In a packing plant, a machine packs cartons with jars. It is supposed that a new machine will pack faster on the average than the machine currently used. To test that hypothesis, the times it takes each machine to pack ten cartons are recorded. The results, in seconds, are shown in the tables in the file files_for_lab/machine.txt. Assume that there is sufficient evidence to conduct the t test, does the data provide sufficient evidence to show if one machine is better than the other?

In [None]:
### H0: Both machines pack equally fast
### H1: The new machine packs faster 

In [18]:
data = pd.read_csv("files_for_lab/machine.txt", encoding = "utf-16", sep = "\t", names = ["New", "Old"], header=0)

In [23]:
data.head()

Unnamed: 0,New,Old
0,42.1,42.7
1,41.0,43.6
2,41.3,43.8
3,41.8,43.3
4,42.4,42.5


In [22]:
st.ttest_ind(data["New"], data["Old"], alternative = "less")

Ttest_indResult(statistic=-3.3972307061176026, pvalue=0.0016055712503872579)

In [None]:
### The H0 is rejected! The new machine packs faster.

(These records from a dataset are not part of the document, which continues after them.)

-- ==== Sys2Proof/Machine/RegRead.lean ====
section
/-!
DEFINITION. What a read of a register returns: the register file, with the registers that show state kept elsewhere
computed from it; and the reads of LO registers that latch HI (R195, R283, R540).
-/

namespace Sys2Proof.Machine

/-- A word with one field replaced. -/
def putFld (f : Fld) (v x : Nat) : Nat := putBits v f.lo f.w x

/-- Device time in ns for which plane p of bench b has been active, k = 8b + p (R195). -/
def State.planeTime (s : State) (k : Nat) : Nat :=
  let done := mapGet (fun _ => 0) s.planes.active k
  if s.online (k / 8) ∧ s.get F.BENCH_PLANE_STAT_ACTIVE (k / 8) = k % 8 then
    (done + s.sinceEdge (k / 8)) % 2 ^ 64
  else done % 2 ^ 64

/-- The 64-bit counter behind a LO register, its HI register, if it is one of R195, R283 or R540. -/
def State.wideCount (s : State) (r : Reg) (i : Nat) : Option (Nat × Reg) :=
  match r with
  | .BENCH_PLANE_TIME_LO => some (s.planeTime i, .BENCH_PLANE_TIME_HI)
  | .BENCH_TALLY_LO => some (s.tallyTotal i, .BENCH_TALLY_HI)
  | .BENCH_TALLY_IDLE_LO => some (s.tallyMj i 8, .BENCH_TALLY_IDLE_HI)
  | .BENCH_TALLY_PLANE_LO => some (s.tallyMj (i / 8) (i % 8), .BENCH_TALLY_PLANE_HI)
  | .TEL_MEM_E_LO => some (s.tierMj (2 * i), .TEL_MEM_E_HI)
  | .TEL_CFG_E_LO => some (s.tierMj (2 * i + 1), .TEL_CFG_E_HI)
  | _ => none

/-- Whether the test multiplexer pins drive (R609, R651). -/
def State.tmuxDrives (s : State) : Bool :=
  s.flag F.DBG_TMUX_STAT_UNLOCKED 0 && s.side.dbgEn && bitOf (s.hluEff 17) 0 == 1

/-- Registers of benches and columns that show state kept elsewhere. -/
def State.readBench (s : State) (r : Reg) (i w : Nat) : Nat :=
  match r with
  | .BENCH_DLYMON_VAL => s.readDlymonVal i
  | .BENCH_DLYMON_WORST => s.readDlymonWorst i
  | .MEMT_BLK_STAT => s.readBlkStat
  | .MEMT_REMAP_VAL => s.readRemapVal
  | .MEMT_FLIP_2 => putFld F.MEMT_FLIP_2_PENDING w s.readFlipPending
  | .HOP_STAT => s.readHopStat i
  | .HOP_COUNT => s.readHopCount i
  | .BENCH_PLANE_STAT => putFld F.BENCH_PLANE_STAT_GANG_MEMBER w (b2n (s.inGang i && s.leaderOf i != i))
  | .CTX_STAT => putFld F.CTX_STAT_BUSY w (b2n (s.ctxBusy i))
  | .BENCH_PCAP_STAT =>
    2 ^ 31 * b2n (decide (0 < s.capLevel i ∧ s.thermSup i ≤ s.capLevel i)) + s.suppr i
  | .BENCH_RING_CTL => putFld F.BENCH_RING_CTL_FULL w (b2n (s.ringFullBit i))
  | .PF_RING_CTL => putFld F.PF_RING_CTL_FULL w (b2n (s.ringFullBit 64))
  | .CTX_SCRUB_STAT => putFld F.CTX_SCRUB_STAT_REPORT_ONLY w (b2n (votedRo (s.shownScrub i)))
  | .CTX_SCRUB_MASK => putFld F.CTX_SCRUB_MASK_BENCH_EN w (votedEn (s.shownScrub i))
  | .CTX_SCRUB_BENCH => putFld F.CTX_SCRUB_BENCH_NO_HOME w (s.noHome i)
  | .BENCH_HPORT_STAT => s.readHportStat i
  | _ => w

/-- Registers of the routers, clocks, limits, mailboxes, recorder and pins that show state kept elsewhere. -/
def State.readDevice (s : State) (r : Reg) (i w : Nat) : Nat :=
  match r with
  | .CAL_BORE_TRIM => s.readTrim i
  | .CAL_BORE_STAT => s.readGroupStat i
  | .CAL_BORE_SPARE => s.readSpare i
  | .CAL_BORE_LIMIT => s.hluEff 18
  | .HN_RT_ENT =>
    if 22 < s.get F.HN_RT_SEL_DEST i then 0
    else s.routeEntry i (s.get F.HN_RT_SEL_BANK i) (s.get F.HN_RT_SEL_DEST i)
  | .HN_RTR_EPOCH => let e := 1 - s.get F.HN_EPOCH_STAT_CUR 0
    mapGet (fun _ => 0) s.haul.inside (2 * i + e) + s.bridgeHeads i e
  | .CLK_FAB => putFld F.CLK_FAB_IN_USE w (b2n (s.nodeInUse i))
  | .THM_SITE_CAL =>
    putFld F.THM_SITE_CAL_EFFECTIVE (putFld F.THM_SITE_CAL_FACTORY w (Config.calFactory 4 i).toNat)
      (unsignedOf 8 (s.siteOffset i))
  | .MBX_STATUS => putFld F.MBX_STATUS_FW_UP w (s.get F.MBX_FW_STAT_FW_UP 0)
  | .HLU_EFF => s.hluEff i
  | .PWR_RAIL_STAT => putFld F.PWR_RAIL_STAT_UP w s.power.railsUp
  | .PWR_RST_STAT => putFld F.PWR_RST_STAT_BUSY w (b2n (s.floorReset != 0))
  | .WPL_STAT =>
    putFld F.WPL_STAT_NEWEST_R (putFld F.WPL_STAT_REC_ANY w (b2n s.recAny)) (if s.recAny then s.wpl.newest else 7)
  | .WPL_REC_TIME_LO => (s.wplRecord i).time
  | .WPL_REC_TIME_HI => (s.wplRecord i).time / 2 ^ 32
  | .WPL_REC_INFO =>
    let x := s.wplRecord i
    b2n x.valid * 2 ^ 31 + x.seq % 128 * 2 ^ 24 + x.trigger % 4 * 2 ^ 16 + x.cause % 2 ^ 16
  | .WPL_REC_ENTRIES => (s.wplRecord i).entries.length
  | .DBG_GPIO_IN =>
    let oe := s.get F.DBG_GPIO_OE_OE 0
    Nat.lor (Nat.land oe (s.get F.DBG_GPIO_OUT_OUT 0)) (Nat.land (2 ^ 32 - 1 - oe) (Config.gpioLevel s.time).toNat)
  | .DBG_TMUX_STAT =>
    putFld F.DBG_TMUX_STAT_DRIVING (putFld F.DBG_TMUX_STAT_HLU_OK (putFld F.DBG_TMUX_STAT_DBG_EN w (b2n s.side.dbgEn))
      (bitOf (s.hluEff 17) 0)) (b2n s.tmuxDrives)
  | _ => s.readBench r i w

/-- What a read of instance i of register r returns while its domain is powered. -/
def State.readReg (s : State) (r : Reg) (i : Nat) : Word :=
  match s.wideCount r i with
  | some x => BitVec.ofNat 32 x.1
  | none => BitVec.ofNat 32 (s.readDevice r i (s.reg r i).toNat)

/-- A register as the controller reads it for a response: of a domain that is down the spec states no value, and it is
free (log entry 59). -/
def State.readOut (s : State) (r : Reg) (i : Nat) : Nat × State :=
  if s.powered (regDomain r i) then ((s.readReg r i).toNat, s) else s.fresh 32

/-- Registers in order, as the little-endian bytes of a response. -/
def State.readOuts (s : State) : List (Reg × Nat) → List Byte × State
  | [] => ([], s)
  | x :: l =>
    let a := s.readOut x.1 x.2
    let z := a.2.readOuts l
    (leBytes 4 a.1 ++ z.1, z.2)

/-! ### Reads that latch (R195, R283, R540) -/

/-- Whether a source reads a register: as for a write, but a VF reads all of its bench's control block while FN is 0, with
the registers that its chapter lists for it (R258, R259). -/
def State.mayRead (s : State) (src : Src) (r : Reg) (i : Nat) : Bool :=
  validInst r i && s.powered (regDomain r i) &&
    match src with
    | .pf x => s.barsServed x
    | .fw => true
    | .vf n => s.barsServed (s.vfPort n) && vfAccess r != .none && benchOfInst r i == n && s.get F.BENCH_ASSIGN_FN n == 0
    | .other => false

/-- A read of a LO register latches the counter's upper half in its HI register. -/
def State.latchHi (s : State) (r : Reg) (i : Nat) : State :=
  match s.wideCount r i with
  | some x => s.setReg x.2 i (BitVec.ofNat 32 (x.1 / 2 ^ 32))
  | none => s

/-- READING_LO_LATCHES_HI (R283). -/
def execReadingLoLatchesHi (src : Src) (r : Reg) (i : Nat) (s : State) : Host.Outcome State Fault Refusal :=
  .next (if s.mayRead src r i then s.latchHi r i else s)

end Sys2Proof.Machine
end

Personally, I think there is enough
### evidence that one machine is faster. Even with 10 samples. 

### Matched Pairs Test  ####

In this challenge we will compare dependent samples of data describing our Pokemon (file files_for_lab/pokemon.csv). Our goal is to see whether there is a significant difference between each Pokemon's defense and attack scores. Our hypothesis is that the defense and attack scores are equal. Compare the two columns to see if there is a statistically significant difference between them and comment your result.

In [None]:
### H0: Attack and defense are equal
### H1: Attack and defense are significantly different

In [24]:
data = pd.read_csv('./files_for_lab/pokemon.csv')
data.head()

Unnamed: 0,#,Name,Type 1,Type 2,Total,HP,Attack,Defense,Sp. Atk,Sp. Def,Speed,Generation,Legendary
0,1,Bulbasaur,Grass,Poison,318,45,49,49,65,65,45,1,False
1,2,Ivysaur,Grass,Poison,405,60,62,63,80,80,60,1,False
2,3,Venusaur,Grass,Poison,525,80,82,83,100,100,80,1,False
3,3,VenusaurMega Venusaur,Grass,Poison,625,80,100,123,122,120,80,1,False
4,4,Charmander,Fire,,309,39,52,43,60,50,65,1,False


In [25]:
st.ttest_rel(data["Attack"], data["Defense"])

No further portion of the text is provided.